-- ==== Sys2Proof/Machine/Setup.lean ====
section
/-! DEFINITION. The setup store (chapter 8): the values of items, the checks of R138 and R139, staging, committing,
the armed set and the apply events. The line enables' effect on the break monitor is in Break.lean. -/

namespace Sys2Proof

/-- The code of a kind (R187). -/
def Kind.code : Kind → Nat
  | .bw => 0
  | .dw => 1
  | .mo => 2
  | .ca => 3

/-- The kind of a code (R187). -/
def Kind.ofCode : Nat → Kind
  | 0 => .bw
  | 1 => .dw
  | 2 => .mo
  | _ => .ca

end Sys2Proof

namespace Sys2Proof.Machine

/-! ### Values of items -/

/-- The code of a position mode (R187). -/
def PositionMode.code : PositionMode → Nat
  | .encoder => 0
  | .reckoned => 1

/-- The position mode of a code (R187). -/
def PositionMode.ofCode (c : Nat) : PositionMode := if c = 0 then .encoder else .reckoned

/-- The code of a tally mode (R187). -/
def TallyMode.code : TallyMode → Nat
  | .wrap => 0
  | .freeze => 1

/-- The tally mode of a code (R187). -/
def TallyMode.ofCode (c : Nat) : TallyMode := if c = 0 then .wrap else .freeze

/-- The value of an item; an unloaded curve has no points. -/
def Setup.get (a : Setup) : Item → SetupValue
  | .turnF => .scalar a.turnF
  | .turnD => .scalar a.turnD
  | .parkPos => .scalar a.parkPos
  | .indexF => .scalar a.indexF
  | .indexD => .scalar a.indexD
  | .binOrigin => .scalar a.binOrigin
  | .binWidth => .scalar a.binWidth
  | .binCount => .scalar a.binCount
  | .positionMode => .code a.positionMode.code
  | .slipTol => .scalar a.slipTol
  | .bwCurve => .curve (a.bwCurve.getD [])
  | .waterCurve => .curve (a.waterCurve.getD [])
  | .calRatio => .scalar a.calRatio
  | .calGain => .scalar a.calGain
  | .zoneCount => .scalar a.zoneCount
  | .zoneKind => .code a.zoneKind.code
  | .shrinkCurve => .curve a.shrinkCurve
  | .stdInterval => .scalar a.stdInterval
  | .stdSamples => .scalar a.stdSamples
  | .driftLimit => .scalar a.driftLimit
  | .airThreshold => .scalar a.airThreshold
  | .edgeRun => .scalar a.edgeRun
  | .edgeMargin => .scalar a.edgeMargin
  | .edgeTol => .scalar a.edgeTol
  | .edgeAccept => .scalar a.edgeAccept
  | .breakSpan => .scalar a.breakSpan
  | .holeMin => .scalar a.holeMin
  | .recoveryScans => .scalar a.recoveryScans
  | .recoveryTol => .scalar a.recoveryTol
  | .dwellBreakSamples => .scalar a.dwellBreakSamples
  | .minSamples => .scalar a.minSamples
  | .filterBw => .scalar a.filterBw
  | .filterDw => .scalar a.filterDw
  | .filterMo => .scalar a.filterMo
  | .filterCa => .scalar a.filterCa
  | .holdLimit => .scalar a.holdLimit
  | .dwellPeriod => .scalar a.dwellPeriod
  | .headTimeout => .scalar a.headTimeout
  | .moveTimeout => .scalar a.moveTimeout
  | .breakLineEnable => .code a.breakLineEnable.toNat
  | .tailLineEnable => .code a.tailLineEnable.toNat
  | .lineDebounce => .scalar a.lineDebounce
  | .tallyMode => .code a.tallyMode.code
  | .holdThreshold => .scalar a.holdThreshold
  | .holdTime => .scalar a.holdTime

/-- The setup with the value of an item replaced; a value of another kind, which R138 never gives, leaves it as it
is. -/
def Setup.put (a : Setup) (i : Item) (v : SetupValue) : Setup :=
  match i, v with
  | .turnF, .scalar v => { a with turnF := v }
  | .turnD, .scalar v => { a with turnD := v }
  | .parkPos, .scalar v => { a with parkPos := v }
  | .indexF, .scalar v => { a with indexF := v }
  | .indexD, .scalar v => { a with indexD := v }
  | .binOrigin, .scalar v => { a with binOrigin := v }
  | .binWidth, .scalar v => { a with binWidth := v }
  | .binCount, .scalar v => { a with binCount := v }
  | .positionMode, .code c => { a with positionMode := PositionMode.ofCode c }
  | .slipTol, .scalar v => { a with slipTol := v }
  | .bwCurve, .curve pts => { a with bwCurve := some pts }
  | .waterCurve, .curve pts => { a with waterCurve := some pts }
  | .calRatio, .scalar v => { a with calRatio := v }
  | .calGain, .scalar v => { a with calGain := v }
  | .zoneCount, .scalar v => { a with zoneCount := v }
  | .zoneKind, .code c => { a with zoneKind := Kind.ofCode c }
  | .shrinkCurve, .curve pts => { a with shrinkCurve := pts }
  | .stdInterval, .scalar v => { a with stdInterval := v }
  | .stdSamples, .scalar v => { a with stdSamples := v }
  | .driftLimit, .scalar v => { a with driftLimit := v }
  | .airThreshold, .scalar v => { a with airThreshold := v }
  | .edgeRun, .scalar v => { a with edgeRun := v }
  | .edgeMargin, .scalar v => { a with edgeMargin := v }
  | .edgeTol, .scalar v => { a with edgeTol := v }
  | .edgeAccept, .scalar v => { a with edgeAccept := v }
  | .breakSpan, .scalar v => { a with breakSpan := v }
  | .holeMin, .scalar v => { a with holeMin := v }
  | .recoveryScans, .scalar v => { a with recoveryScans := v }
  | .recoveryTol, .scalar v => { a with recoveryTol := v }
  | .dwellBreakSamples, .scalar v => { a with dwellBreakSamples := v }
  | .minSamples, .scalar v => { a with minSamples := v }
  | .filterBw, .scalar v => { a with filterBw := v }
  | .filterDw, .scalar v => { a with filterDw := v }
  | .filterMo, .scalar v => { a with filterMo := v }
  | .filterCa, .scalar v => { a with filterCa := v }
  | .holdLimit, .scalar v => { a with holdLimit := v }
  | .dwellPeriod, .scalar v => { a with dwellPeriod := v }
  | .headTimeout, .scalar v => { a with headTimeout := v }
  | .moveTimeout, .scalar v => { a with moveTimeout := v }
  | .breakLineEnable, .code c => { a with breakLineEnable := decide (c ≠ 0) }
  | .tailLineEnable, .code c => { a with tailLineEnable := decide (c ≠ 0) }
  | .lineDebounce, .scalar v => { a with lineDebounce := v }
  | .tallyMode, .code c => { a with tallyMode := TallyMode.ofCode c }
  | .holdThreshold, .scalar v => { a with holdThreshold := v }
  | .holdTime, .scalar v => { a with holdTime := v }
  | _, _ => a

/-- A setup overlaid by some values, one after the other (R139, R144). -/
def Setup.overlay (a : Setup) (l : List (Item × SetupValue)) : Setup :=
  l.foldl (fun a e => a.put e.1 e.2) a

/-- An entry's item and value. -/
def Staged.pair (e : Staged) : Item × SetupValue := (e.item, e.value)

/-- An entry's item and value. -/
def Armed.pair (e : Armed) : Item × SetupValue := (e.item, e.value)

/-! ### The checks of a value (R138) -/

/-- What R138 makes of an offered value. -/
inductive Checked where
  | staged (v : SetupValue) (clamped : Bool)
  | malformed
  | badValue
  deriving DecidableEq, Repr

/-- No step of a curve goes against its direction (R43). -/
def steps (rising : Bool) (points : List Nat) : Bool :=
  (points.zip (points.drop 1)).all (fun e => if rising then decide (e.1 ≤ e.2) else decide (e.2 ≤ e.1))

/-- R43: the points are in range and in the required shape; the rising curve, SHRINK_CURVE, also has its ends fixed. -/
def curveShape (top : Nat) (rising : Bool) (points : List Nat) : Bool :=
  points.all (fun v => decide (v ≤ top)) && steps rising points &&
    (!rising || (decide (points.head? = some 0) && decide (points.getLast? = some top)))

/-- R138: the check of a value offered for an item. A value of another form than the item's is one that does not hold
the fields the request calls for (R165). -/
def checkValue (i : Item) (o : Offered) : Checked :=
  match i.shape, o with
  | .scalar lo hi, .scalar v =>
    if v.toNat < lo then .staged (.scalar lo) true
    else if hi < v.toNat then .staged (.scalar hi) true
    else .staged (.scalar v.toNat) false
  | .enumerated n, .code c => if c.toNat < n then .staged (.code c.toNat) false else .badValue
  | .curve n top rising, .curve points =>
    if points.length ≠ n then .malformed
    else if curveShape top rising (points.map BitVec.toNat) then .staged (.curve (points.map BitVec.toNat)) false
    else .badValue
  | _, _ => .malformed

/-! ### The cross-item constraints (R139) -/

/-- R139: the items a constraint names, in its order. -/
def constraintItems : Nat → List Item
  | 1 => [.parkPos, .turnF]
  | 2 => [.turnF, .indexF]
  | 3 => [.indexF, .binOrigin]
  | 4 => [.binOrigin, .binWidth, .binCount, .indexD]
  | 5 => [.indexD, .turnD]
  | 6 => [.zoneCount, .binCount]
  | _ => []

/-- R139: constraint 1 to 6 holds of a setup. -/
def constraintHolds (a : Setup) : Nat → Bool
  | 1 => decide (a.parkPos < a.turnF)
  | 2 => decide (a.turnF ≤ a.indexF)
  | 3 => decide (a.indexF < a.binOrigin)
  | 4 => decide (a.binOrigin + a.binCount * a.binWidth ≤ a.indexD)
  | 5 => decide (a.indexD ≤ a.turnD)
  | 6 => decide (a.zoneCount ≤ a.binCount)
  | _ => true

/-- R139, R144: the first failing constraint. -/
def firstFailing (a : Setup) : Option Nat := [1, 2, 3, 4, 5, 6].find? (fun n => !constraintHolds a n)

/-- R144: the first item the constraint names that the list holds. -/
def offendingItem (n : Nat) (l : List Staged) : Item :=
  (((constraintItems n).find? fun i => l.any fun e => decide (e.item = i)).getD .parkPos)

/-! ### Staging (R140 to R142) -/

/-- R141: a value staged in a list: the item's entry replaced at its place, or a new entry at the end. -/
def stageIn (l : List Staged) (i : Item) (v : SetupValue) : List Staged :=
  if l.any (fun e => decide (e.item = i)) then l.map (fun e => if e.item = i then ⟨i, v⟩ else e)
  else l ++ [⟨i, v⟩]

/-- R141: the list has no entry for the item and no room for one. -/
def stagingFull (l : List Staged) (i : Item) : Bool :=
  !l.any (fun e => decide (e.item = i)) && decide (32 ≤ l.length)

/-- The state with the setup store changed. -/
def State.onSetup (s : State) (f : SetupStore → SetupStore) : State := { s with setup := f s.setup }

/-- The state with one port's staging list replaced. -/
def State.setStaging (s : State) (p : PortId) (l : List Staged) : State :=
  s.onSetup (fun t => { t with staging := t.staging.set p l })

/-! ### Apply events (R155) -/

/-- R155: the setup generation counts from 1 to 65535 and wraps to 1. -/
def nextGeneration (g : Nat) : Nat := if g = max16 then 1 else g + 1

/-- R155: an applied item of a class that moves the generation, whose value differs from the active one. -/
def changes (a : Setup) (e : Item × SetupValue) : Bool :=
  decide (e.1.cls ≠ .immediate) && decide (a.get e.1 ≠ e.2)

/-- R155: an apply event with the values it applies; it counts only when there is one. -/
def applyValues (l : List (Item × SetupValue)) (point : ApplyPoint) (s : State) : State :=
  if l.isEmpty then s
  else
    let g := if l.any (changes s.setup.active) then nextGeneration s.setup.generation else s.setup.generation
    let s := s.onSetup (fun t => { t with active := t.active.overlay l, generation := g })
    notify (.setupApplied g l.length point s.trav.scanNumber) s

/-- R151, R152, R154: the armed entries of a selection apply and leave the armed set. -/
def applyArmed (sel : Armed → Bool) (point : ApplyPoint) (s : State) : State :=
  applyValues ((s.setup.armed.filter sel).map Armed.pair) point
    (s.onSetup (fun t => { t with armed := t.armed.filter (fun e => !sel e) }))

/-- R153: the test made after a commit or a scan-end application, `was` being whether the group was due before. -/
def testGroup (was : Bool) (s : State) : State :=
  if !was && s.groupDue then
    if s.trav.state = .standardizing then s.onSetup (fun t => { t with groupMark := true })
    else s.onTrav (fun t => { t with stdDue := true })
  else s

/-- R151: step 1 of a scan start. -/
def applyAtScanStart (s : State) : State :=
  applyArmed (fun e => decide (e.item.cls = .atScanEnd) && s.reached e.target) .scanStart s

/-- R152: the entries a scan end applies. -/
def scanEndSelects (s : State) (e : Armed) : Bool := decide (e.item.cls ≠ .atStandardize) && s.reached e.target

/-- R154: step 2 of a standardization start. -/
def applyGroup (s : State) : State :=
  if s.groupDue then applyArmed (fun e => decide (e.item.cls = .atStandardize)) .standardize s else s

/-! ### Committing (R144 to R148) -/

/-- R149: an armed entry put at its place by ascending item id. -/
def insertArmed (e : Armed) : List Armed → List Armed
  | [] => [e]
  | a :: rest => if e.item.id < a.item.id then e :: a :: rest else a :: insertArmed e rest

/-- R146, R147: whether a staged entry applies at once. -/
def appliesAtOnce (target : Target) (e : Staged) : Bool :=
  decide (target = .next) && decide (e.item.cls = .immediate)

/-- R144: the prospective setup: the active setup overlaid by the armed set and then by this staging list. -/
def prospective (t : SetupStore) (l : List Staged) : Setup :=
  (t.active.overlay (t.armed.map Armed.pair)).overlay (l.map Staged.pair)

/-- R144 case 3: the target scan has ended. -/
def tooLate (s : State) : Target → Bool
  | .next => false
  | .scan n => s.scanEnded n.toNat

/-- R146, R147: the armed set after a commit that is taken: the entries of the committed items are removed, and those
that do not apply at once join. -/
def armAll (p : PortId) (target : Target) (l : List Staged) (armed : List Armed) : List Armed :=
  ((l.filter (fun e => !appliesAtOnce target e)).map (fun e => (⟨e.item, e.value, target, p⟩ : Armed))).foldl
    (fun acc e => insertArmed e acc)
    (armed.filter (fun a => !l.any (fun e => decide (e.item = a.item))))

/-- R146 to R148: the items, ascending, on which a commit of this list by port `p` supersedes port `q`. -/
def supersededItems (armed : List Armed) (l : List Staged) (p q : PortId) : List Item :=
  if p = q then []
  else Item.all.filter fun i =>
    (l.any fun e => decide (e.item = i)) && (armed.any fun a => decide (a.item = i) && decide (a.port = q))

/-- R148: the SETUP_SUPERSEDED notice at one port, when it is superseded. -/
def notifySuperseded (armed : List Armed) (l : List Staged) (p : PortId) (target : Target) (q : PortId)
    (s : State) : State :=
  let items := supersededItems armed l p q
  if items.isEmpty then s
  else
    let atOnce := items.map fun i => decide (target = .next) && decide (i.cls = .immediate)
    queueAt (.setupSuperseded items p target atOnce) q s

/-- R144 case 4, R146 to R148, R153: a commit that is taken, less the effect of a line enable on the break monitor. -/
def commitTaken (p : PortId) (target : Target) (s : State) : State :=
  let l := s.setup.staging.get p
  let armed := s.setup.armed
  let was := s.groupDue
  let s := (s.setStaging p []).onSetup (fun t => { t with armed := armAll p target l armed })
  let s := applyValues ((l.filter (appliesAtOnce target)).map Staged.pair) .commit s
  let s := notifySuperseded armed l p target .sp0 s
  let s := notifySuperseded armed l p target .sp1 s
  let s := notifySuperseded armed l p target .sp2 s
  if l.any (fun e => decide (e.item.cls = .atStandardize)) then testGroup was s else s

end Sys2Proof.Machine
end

Task objective: Begin with the line above that has "a with binOrigin" and continue through the line that has "a with shrinkCurve", setting each one down exactly. Stop there.

The answer:
  | .binOrigin, .scalar v => { a with binOrigin := v }
  | .binWidth, .scalar v => { a with binWidth := v }
  | .binCount, .scalar v => { a with binCount := v }
  | .positionMode, .code c => { a with positionMode := PositionMode.ofCode c }
  | .slipTol, .scalar v => { a with slipTol := v }
  | .bwCurve, .curve pts => { a with bwCurve := some pts }
  | .waterCurve, .curve pts => { a with waterCurve := some pts }
  | .calRatio, .scalar v => { a with calRatio := v }
  | .calGain, .scalar v => { a with calGain := v }
  | .zoneCount, .scalar v => { a with zoneCount := v }
  | .zoneKind, .code c => { a with zoneKind := Kind.ofCode c }
  | .shrinkCurve, .curve pts => { a with shrinkCurve := pts }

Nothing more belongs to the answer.